Gurugram-based electric mobility startup Drivn, founded by Manav Bansal and Alpna Jain, a former NITI Aayog executive, has built a $140 million capital pool, including an $80 million investment from Nomura in February 2026, and signed up around 300 electric buses and trucks, as it targets India’s capital-intensive heavy commercial EV segment.
Unlike passenger EVs, heavy vehicle deployment is charging-led, with use cases defined first and infrastructure built around them. Charging is planned route by route rather than as a public network, with dedicated stations at points of origin such as warehouses and depots along high-utilisation freight corridors like Chennai–Bangalore, Panipat–Kotputli, and the Gujarat–Madhya Pradesh belt.
For electric buses, the company has partnered with intercity operator LeafyBus to deploy fleets on high-traffic routes such as Delhi–Amritsar and Delhi–Dehradun, supported by dedicated charging infrastructure linked to these corridordeployments.
For trucks, this typically means closed-loop systems at factories and logistics hubs, while bus routes are supported by corridor-based charging set up alongside operators. The model reflects a policy-aware approach to infrastructure, with charging planned alongside fleet deployment rather than relying on public networks.
In the electric buses space, the company’s 18-odd electric buses have been leased to LeafyBus, which uses Drivn’s leasing platform to deploy electric fleets on intercity routes.
Drivn works with multiple OEMs, including Ashok Leyland, Tata Motors, JBM, and Volvo–Eicher, to source intercity electric buses, positioning itself as an aggregator rather than being tied to a single manufacturer. The company is also evaluating emerging electric truck platforms as the segment evolves
From day one, when Alpna and I started thinking about it, we had one clear idea, that we would focus on large form factors and scale,” Bansal said, speaking to businessline
That decision set Drivn apart. While much of India’s EV transition has so far been led by two- and three-wheelers, the founders chose to go after the hardest segment, heavy trucks and intercity buses, where adoption has lagged despite accounting for 70-80% of freight movement.

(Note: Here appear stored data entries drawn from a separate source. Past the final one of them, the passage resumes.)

/-- A phase of link recovery (R345): the link leaves L0, or returns to it at a rate in GT/s and a width. -/
inductive LinkPhase
  | leaves
  | returns (rate : BitVec 8) (width : BitVec 5)
  deriving DecidableEq, Repr

/-- The resets that R346 calls host resets. -/
inductive HostResetKind
  | conventional | hot | linkDisable | flr | cxl
  deriving DecidableEq, Repr

/-- What a pattern test measures on a bundle (R389). -/
structure BundleTest where
  bundle   : BitVec 8
  centre   : BitVec 66 := 0             -- lanes with a bit error at the centre position
  windows  : List (BitVec 7) := []      -- error-free window of each lane from 0, in hundredths of the unit interval; 100 past the list
  deriving DecidableEq, Repr

/-- What the overseer samples for one loop (R439, R442, R455): the 112 junction and platen readings, forme × 28 + index, the measured
power in W, the folio store's sensor, the ticker rates of the engines in kHz, a rail sensor found faulty, and a late beginning. -/
structure LoopIn where
  temps     : List (BitVec 12)
  rails     : List (List (BitVec 16 × BitVec 24)) := []   -- samples of the window by rail, in the order of R520: mV and mA
  folioTemp : BitVec 12
  tickKhz   : List (BitVec 32)
  loadMoved : BitVec 13 := 0         -- rails whose load has changed within the window
  late      : Bool := false
  revokeKey : Option (BitVec 2) := none   -- a key that the running OVS_FW tells the device to revoke (R463)
  flashFails : Bool := false         -- the flash does not carry out this loop's erase, program or read-back (R469)
  deriving DecidableEq, Repr

/-- A domain of R478. -/
inductive ErrDom
  | engine (e : EngineNo)
  | forme (f : FormeNo)
  | device
  deriving DecidableEq, Repr

/-- The parts of the overseer's SRAM (R454): the imposition store, the event recorder ring, and the working SRAM. -/
inductive OvsMem
  | imposition | ring | working
  deriving DecidableEq, Repr

/-- 64-bit words of a part: 32, 1 and 4 MiB. -/
def OvsMem.words : OvsMem → Nat
  | .imposition => 0x400000
  | .ring => 0x20000
  | .working => 0x80000

/-- What a unit finds, or what an upset leaves in a protected word (R118, R193, R200, R208, R328, R481, R535). -/
inductive UnitErr
  | reported (code : BitVec 12) (source : Byte) (dom : ErrDom) (addr : Option (BitVec 48))   -- a unit error of R502 arrives
  | corrected (a : BitVec 48)                        -- a corrected error in HBM, a platen slice or an operand buffer
  | correctedWord (e : EngineNo)                     -- one in a word of the galley, the vector registers or the staging of an engine
  | uncorrectable (a : BitVec 48)                    -- the protected unit now holds an uncorrectable error
  | cacheLine (e : EngineNo) (space : BitVec 2) (a : BitVec 64)   -- a double-bit error in a platen cache line
  | spikeRecord (e : EngineNo) (frame : BitVec 4) (i : BitVec 16)   -- one in a resident spike record, counted from the top
  | galley (e : EngineNo) (i : BitVec 4) (word : BitVec 9)   -- one in a word of a galley entry, counted from the head
  | register (e : EngineNo) (word : BitVec 11)       -- one in a vector register word
  | hostLine (line : BitVec 46)                      -- one in a line of the host line cache
  | ovsWord (mem : OvsMem) (word : BitVec 22) (double : Bool)   -- one or two bits of a 64-bit word of the overseer's SRAM
  deriving DecidableEq, Repr

/-- Where the job of a row comes from: the oldest begun job of a ring, or a job that begins now. -/
inductive JobSrc
  | queued
  | issued (w : JobWord)
  deriving DecidableEq, Repr

def JobSrc.word : JobSrc → Option JobWord
  | .queued => none
  | .issued w => some w

/-- What a READY names: a bed domain by its code (R417), or a forme whose reset ends (R420). -/
inductive ReadyOf
  | bed (d : BitVec 5)
  | forme (f : FormeNo)
  deriving DecidableEq, Repr

/-- The blocks of counters (R499). -/
inductive CntScope
  | engine (e : EngineNo)
  | forme (f : FormeNo)
  | device
  deriving DecidableEq, Repr
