-- ==== Sys2Proof/Machine/CorState.lean ====
section
/-!
DEFINITION. The state of a corrector, the per-forme optimiser update unit (chapter 9), and of the proofreader (chapter 8).
-/
namespace Sys2Proof.Machine

/-- A chunk of a slow-tier APPLY in flight (R263). -/
structure CorChunk where
  idx    : Nat
  slot   : Nat
  puts   : Bool := false         -- false: its state is on the way; true: its puts await acknowledgement
  deriving DecidableEq, Repr

/-- One context (R251): the slug it runs and how far it has come. -/
structure CorCtx where
  engine  : Nat
  entry   : QEntry
  remote  : Bool := false        -- counts toward the two remote contexts
  started : Bool := false        -- begin_apply done, or the record or reads issued
  e       : Int := 0             -- scale exponent of the slug (R257)
  next    : Nat := 0             -- next chunk to park
  chunks  : List CorChunk := []
  doneCh  : Nat := 0             -- chunks whose writes are complete
  row     : List W32 := []       -- FACTORED row and column factors, updated
  col     : List W32 := []
  outW    : Tab W32 := []        -- new master weights by element index
  outM    : Tab W32 := []        -- new moments
  fail    : Bool := false        -- R264: no further chunk is finished
  waitPeer : Bool := false       -- FP_EXCHANGE at step 3 of R267
  fpW     : W64 := 0
  fpS     : W64 := 0
  desc    : BitVec 1024 := 0     -- the shard descriptor, read once when the slug begins (R246)
  hyper   : BitVec 512 := 0      -- the hyperparameter block of an APPLY, read once when it begins (R254)
  head    : BitVec 1024 := 0     -- the header of a delta block or shard image, or the descriptor of the reference (R261, R270, R272)
  deriving DecidableEq, Repr

/-- E, S and LMAX of one layer (R257). -/
structure LayerExp where
  e    : Int := 0
  s    : W64 := 0
  lmax : Option Int := none
  deriving DecidableEq, Repr

/-- One corrector. -/
structure Corrector where
  ctxs    : List CorCtx := []
  layers  : Tab LayerExp := []
  turn    : Nat := 0             -- engine served last (R251)
  clip    : BitVec 48 := 0
  remoteBytes : BitVec 48 := 0
  banks   : Tab BankQ := []      -- its requests at HBM banks (R210, R253)
  deriving DecidableEq, Repr

/-- The proofreader's device state (R233, R236, R237, R240 to R243). -/
structure Proofreader where
  mean      : W32 := 0
  var       : W32 := 0
  n         : BitVec 32 := 0
  action    : Bool := false      -- RECORD_HOLD
  nfAsSpike : Bool := false
  hold      : Bool := false
  spiked    : Bool := false
  layerSel  : Nat := 0
  layerNan  : Tab Nat := []      -- 32-bit saturating counts by layer
  layerInf  : Tab Nat := []
  seen      : List (Nat × BitVec 48 × BitVec 48) := []   -- counts per engine at the last LOSS_TEST that tested a loss
  deriving DecidableEq, Repr

end Sys2Proof.Machine
end

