structure Recorder where
  ring     : Tab RecWord := []           -- by slot, SEQ mod 4,096
  nextSeq  : Nat := 1
  head     : Nat := 0                    -- EVR_HEAD
  ack      : W64 := 0
  page     : Nat := 0
  area     : Nat := 0
  irqEn    : Bool := false
  irqVec   : Nat := 0
  lost     : BitVec 48 := 0
  lostNew  : Bool := false
  alarms   : List AlarmSlot := []
  latest   : BitVec 128 := 0             -- I3C alarm summary
  coalesced : BitVec 48 := 0
  trcOn    : Bool := false
  trcMin   : Nat := 0
  trcSink  : Nat := 0
  traces   : List (Nat × Nat × RecWord) := []   -- TRACE_SEQ, gap, record
  trcSeq   : Nat := 0
  trcGap   : Nat := 0
  trcDropped : BitVec 48 := 0
  mirror   : List RecWord := []          -- records that wait for the folio store
  mirrorDropped : BitVec 48 := 0
  mapDirty : Bool := false               -- the bond map waits for the folio store (R391, R448)
  wearMs   : Nat := 1000                 -- ms since the wear tracker was last written (R397)
  deriving DecidableEq, Repr

/-- A counter scope's shadows (R499, R515). -/
structure Shadows where
  fixed   : List (BitVec 48) := List.replicate 4 0
  sel     : List (BitVec 48) := []
  stall   : List (BitVec 48) := List.replicate 64 0
  latched : Bool := false
  deriving DecidableEq, Repr

structure Counters where
  forme   : List (List SelCnt) := List.replicate 4 (List.replicate 8 {})
  device  : List SelCnt := List.replicate 16 {}
  engSh   : List Shadows := List.replicate 64 { sel := List.replicate 8 0 }
  formeSh : List Shadows := List.replicate 4 { sel := List.replicate 8 0 }
  devSh   : Shadows := { sel := List.replicate 16 0 }
  hbmRd   : List (BitVec 48) := List.replicate 16 0
  hbmWr   : List (BitVec 48) := List.replicate 16 0
  hbmCe   : List (BitVec 48) := List.replicate 4 0
  gutter  : List (BitVec 48) := List.replicate 16 0   -- from forme f to forme g at 4 f + g
  deriving DecidableEq, Repr

/-! ### The board: what survives loss of power -/

/-- The last-run record (R490). -/
structure LastRun where
  boot    : Nat := 0
  time    : Nat := 0
  tjMax   : Nat := 0
  mode    : Nat := 0
  state   : Nat := 0
  tripped : Option (Nat × Nat) := none
  deriving DecidableEq, Repr

/-- A clear log entry (R493). -/
structure ClearEntry where
  cutoff   : Nat
  boot     : Nat
  time     : Nat
  target   : Nat
  complete : Bool
  emptied  : Nat
  digest   : BitVec 256
  deriving DecidableEq, Repr

/-- The folio store (R488 to R491): the protected area and the two record areas. -/
structure Folio where
  bonds    : Tab Bundle := []            -- bond map, by engine × 256 + bundle
  retired  : List (Nat × Nat) := []      -- retired engines and their causes
  wear     : List Wear := List.replicate 4 {}
  nextSeq  : Nat := 1
  boot     : Nat := 0
  lastRun  : LastRun := {}
  clears   : List ClearEntry := []
  first    : List RecWord := []
  roll     : Tab RecWord := []
  rollNext : Nat := 0
  overwrites : Nat := 0
  deriving DecidableEq, Repr

/-- Fuses that the device itself blows (R463). -/
structure Fuses where
  ownerHash : Option (BitVec 512) := none
  svnMin    : Nat := 0
  revoke    : BitVec 4 := 0
  lanes     : Tab Bundle := []           -- lanes mapped out at test, by engine × 256 + bundle (R387)
  deriving DecidableEq, Repr

/-- The non-volatile parts: imposition flash, folio store and fuses. -/
structure Board where
  flash : List Host.Cell := []           -- unlisted bytes are erased, 0xFF
  folio : Folio := {}
  fuses : Fuses := {}
  deriving DecidableEq, Repr

end Sys2Proof.Machine
end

Both founders come from institutional backgrounds, with Jain bringing policy and investment experience from her stint at NITI Aayog and Bansal from global capital platforms—shaping Drivn’s approach to building a private-sector, finance-led solution rather than waiting for subsidies to unlock the market.
“At a very basic level, we buy the electric bus or truck and lease it to operators,” Bansal said, describing the model as simple in structure but layered with technology to optimise fleet performance.
The bet rests on economics. A diesel bus costs about ₹50 per kilometre to run, compared with roughly ₹35 per kilometre for electric, translating into savings of nearly ₹30 lakh annually. Drivn’s model captures these savings and shares them with operators, effectively turning cost efficiency into a financing mechanism. The founders say their approach is to solve the financing constraint first, rather than wait for infrastructure or subsidies to catch up.
The challenge is upfront cost. Electric buses can cost significantly more than diesel equivalents, making financing the key bottleneck. “You pay more upfront, but the savings are real—the gap is financing,” Bansal said.
Charging, another constraint, is being handled through partnerships rather than ownership. “We tie up with charge point operators… whoever gives us the best deal—Charge Zone, Statiq, Jio-BP,” Bansal said.
The founders have also consciously avoided government-heavy contracts. “In government contracts, you get the beta, not the alpha,” Bansal said, explaining the preference for private, market-led routes.
The founders are building the business with a capital-first approach, focusing on scale early to establish a foothold in what they see as a narrow window of opportunity. The company expects to build a vehicle asset base of over ₹1,200 crore in the near term and target ₹1,340 crore AUM by FY27, a scale that implies a rapidly expanding fleet as deployments accelerate.
A key part of the thesis is timing. “There is a five- to seven-year window before banks come in and scale and picks up; by then we would have scaled far ahead as the early adopters in the game” Bansal said.
Electric trucks and buses remain early in their adoption cycle, but the opportunity is large. If financing and infrastructure fall into place, they could become the most consequential segment of India’s EV transition., he explained.